** INFORMATION SUPPLIED follows **
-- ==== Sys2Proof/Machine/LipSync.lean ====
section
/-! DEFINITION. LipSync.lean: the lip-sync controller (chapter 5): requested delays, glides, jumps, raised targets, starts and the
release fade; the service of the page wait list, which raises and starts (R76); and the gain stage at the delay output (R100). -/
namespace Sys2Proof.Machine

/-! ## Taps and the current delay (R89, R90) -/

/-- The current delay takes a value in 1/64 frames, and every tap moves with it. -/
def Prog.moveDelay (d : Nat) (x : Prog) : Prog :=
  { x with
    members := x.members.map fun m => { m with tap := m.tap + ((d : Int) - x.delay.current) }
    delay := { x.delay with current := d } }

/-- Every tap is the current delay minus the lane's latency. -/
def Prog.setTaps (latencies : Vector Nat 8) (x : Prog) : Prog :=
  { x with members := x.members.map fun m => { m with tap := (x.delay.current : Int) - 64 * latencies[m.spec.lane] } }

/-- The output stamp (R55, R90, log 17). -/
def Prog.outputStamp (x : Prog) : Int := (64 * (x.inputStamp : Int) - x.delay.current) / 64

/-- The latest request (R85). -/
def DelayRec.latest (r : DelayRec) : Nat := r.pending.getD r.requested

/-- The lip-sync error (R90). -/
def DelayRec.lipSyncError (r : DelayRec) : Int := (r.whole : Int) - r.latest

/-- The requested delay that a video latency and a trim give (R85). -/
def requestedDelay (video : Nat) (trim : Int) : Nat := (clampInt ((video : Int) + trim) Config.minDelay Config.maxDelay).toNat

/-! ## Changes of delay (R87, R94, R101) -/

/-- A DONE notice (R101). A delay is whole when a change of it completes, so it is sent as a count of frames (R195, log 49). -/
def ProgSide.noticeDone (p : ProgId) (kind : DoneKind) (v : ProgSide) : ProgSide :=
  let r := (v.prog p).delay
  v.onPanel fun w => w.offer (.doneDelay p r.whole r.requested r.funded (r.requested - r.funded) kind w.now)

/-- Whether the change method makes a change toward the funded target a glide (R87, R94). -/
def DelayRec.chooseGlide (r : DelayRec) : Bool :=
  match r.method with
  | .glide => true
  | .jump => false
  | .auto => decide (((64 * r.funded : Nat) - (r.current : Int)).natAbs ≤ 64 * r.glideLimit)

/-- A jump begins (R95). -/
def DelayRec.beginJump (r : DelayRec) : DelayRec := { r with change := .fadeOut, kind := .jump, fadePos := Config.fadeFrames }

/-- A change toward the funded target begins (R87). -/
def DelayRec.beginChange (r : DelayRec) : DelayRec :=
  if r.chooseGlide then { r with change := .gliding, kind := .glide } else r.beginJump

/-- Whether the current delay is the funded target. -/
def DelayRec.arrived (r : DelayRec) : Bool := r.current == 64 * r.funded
** End of INFORMATION SUPPLIED **
** INFORMATION SUPPLIED follows **
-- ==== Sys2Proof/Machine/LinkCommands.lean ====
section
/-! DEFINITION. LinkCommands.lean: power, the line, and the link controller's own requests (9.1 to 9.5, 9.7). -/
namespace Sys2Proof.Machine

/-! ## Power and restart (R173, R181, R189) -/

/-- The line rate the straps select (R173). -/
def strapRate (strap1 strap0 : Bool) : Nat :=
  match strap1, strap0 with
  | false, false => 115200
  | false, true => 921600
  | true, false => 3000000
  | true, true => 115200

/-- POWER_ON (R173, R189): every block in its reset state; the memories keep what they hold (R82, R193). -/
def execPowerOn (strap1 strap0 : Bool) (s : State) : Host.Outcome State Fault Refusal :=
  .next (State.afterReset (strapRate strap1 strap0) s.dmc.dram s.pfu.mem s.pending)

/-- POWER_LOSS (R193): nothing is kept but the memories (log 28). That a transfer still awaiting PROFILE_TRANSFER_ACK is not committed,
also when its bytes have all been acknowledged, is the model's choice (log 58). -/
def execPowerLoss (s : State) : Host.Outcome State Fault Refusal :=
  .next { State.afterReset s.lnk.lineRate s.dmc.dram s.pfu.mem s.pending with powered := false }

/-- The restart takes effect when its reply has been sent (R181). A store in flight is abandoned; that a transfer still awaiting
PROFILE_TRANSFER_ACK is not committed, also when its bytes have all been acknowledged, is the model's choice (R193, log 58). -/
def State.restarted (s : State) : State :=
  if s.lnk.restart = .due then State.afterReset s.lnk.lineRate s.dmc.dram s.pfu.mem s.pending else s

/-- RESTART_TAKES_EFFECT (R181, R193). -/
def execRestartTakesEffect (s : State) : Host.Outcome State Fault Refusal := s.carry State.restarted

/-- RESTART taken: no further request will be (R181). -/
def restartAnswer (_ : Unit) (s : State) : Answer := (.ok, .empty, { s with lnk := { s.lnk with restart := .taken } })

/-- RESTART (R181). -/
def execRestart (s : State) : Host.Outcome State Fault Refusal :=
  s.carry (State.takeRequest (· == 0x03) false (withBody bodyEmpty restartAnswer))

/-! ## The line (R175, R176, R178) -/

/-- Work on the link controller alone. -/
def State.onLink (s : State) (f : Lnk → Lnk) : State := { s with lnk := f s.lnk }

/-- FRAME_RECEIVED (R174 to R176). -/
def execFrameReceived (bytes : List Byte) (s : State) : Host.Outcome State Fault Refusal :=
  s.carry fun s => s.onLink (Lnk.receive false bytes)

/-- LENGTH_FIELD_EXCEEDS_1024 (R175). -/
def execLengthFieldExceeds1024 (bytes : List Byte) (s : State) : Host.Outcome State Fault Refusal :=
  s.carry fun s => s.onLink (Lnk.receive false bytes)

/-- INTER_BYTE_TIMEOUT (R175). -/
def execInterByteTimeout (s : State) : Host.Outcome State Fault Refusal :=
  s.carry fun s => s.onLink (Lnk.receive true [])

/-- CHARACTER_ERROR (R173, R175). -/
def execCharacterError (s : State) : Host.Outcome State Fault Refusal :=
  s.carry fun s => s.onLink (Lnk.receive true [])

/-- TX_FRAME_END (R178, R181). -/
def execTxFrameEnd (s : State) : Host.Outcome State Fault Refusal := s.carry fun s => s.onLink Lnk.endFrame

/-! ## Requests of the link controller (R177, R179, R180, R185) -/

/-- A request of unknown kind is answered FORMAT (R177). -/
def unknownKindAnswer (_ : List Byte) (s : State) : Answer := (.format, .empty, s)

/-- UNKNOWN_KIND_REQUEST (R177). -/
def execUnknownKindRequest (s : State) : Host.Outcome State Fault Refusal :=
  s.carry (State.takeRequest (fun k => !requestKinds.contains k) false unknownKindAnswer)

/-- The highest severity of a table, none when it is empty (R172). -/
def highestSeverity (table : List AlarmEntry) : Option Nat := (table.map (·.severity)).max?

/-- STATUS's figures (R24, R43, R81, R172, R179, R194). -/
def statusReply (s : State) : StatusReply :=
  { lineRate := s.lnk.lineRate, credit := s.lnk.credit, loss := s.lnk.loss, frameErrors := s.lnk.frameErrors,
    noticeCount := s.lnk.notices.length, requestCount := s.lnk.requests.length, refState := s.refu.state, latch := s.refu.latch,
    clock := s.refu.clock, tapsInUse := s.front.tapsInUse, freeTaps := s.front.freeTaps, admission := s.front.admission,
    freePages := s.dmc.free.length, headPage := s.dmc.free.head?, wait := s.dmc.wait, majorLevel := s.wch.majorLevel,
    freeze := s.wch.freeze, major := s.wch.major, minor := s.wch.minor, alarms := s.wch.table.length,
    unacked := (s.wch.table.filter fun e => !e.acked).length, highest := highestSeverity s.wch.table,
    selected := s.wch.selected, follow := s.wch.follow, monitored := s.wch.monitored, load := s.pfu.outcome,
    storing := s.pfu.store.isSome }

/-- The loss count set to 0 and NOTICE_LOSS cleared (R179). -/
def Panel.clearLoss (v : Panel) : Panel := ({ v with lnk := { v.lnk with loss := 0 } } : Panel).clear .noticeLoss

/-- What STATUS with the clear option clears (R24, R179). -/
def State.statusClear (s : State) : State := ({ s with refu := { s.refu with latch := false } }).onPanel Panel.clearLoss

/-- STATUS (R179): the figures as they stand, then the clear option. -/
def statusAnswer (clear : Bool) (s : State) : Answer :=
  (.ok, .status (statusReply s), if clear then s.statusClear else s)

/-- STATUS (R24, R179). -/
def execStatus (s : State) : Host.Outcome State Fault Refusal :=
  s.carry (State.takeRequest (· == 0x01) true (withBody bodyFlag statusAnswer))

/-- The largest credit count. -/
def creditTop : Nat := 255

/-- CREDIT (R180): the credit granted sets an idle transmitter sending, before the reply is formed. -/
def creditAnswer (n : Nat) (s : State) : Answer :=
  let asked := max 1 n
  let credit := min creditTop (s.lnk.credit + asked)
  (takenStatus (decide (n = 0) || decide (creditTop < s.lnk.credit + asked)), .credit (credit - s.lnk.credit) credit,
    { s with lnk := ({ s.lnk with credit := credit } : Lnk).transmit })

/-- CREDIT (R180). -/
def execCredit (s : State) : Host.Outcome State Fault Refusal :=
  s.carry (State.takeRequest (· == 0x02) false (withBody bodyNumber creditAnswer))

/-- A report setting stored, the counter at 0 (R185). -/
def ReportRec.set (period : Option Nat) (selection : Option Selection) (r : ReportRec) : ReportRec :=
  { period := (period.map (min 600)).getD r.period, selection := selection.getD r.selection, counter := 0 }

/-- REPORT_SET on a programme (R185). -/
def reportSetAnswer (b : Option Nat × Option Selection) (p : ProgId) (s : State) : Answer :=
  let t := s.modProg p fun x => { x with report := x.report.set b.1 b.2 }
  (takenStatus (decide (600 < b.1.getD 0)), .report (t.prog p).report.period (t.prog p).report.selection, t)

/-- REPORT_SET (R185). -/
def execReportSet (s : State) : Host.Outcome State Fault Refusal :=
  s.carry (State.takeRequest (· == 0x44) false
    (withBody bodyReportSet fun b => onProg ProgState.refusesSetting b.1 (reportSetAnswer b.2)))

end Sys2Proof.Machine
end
** End of INFORMATION SUPPLIED **
** INFORMATION SUPPLIED follows **
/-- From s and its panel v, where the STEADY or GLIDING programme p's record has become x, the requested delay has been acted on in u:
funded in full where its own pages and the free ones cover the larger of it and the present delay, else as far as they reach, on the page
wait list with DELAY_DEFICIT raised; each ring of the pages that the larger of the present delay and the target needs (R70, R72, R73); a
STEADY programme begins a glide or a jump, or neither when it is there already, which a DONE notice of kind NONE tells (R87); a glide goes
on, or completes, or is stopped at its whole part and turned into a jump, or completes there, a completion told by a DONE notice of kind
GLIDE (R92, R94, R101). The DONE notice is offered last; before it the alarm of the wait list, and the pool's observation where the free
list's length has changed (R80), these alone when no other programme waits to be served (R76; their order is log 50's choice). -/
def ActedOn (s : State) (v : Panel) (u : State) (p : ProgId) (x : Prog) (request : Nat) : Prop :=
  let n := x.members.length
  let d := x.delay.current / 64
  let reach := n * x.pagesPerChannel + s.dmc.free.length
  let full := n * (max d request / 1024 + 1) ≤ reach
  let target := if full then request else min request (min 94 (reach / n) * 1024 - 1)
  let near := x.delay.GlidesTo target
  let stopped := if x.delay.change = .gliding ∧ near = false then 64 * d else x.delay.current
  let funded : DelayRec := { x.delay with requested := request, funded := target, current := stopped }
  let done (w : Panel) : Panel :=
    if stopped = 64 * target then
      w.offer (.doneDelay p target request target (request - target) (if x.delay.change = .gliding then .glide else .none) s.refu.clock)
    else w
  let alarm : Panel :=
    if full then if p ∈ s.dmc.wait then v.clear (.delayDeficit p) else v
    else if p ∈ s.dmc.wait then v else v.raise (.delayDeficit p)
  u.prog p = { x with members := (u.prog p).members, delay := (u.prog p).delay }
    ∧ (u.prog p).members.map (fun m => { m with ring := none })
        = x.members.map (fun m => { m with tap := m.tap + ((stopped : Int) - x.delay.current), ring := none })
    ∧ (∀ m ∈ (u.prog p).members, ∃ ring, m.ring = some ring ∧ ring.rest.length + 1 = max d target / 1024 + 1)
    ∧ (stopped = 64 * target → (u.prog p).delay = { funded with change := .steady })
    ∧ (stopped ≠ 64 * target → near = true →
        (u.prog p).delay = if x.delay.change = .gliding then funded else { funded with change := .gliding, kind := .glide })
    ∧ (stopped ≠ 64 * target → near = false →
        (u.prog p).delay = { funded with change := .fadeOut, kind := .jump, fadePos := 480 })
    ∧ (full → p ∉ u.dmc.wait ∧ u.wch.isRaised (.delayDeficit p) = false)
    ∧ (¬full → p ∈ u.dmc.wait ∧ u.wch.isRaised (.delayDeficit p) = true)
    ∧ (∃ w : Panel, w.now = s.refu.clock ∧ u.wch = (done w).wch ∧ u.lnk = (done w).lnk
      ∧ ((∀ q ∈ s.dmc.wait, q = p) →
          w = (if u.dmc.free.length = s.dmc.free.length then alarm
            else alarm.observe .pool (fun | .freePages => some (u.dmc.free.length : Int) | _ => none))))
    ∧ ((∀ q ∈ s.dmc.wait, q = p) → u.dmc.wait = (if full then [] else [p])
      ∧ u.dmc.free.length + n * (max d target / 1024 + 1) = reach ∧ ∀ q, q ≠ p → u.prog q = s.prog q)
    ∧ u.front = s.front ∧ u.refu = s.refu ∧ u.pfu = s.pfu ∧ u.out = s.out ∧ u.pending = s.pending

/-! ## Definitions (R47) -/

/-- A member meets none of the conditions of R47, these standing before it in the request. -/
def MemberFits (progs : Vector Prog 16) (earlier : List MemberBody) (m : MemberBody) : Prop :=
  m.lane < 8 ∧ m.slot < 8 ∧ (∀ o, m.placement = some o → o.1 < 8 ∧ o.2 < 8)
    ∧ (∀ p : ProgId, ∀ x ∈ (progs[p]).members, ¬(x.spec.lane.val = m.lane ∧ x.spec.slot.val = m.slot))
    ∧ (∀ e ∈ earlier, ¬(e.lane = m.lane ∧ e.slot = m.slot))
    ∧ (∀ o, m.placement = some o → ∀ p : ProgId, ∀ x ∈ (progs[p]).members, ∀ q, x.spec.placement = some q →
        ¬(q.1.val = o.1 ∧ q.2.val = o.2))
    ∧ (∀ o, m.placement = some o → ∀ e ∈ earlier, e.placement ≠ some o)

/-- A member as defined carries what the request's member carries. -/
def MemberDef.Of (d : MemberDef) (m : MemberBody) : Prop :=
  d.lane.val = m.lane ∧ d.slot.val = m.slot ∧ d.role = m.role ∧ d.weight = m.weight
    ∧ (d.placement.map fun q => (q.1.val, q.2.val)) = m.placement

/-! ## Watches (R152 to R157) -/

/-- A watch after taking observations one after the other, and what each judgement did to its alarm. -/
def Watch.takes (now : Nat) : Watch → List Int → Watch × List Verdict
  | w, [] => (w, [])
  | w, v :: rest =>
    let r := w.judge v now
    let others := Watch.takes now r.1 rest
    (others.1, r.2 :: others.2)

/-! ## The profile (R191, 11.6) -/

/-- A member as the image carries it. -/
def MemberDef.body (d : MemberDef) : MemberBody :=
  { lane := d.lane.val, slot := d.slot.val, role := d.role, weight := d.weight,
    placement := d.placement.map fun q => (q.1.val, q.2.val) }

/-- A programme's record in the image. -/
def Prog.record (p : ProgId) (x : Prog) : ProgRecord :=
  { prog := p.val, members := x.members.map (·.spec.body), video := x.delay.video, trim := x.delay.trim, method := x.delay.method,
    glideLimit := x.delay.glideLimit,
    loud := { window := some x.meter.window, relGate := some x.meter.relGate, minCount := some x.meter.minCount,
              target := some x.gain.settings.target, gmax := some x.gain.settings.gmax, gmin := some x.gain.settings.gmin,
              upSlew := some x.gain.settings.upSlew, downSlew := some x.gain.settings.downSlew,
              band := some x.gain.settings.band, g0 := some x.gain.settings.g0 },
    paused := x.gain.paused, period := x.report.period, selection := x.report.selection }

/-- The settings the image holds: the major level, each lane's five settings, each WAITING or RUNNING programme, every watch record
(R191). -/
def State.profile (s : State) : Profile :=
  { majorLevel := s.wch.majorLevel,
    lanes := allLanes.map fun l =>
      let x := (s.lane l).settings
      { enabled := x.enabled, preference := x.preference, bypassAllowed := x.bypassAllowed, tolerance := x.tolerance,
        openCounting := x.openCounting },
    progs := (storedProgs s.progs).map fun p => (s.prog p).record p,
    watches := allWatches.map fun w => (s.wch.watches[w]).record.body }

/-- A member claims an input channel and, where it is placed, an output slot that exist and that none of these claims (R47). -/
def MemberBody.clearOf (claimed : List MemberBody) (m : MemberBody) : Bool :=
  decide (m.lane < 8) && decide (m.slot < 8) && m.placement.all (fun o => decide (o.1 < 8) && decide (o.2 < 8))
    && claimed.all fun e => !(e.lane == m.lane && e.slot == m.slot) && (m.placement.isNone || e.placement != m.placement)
** End of INFORMATION SUPPLIED **
= DIRECTIONS =
State the number of lines in the records that include the word "Config", and add nothing to it.

= RESULT =
2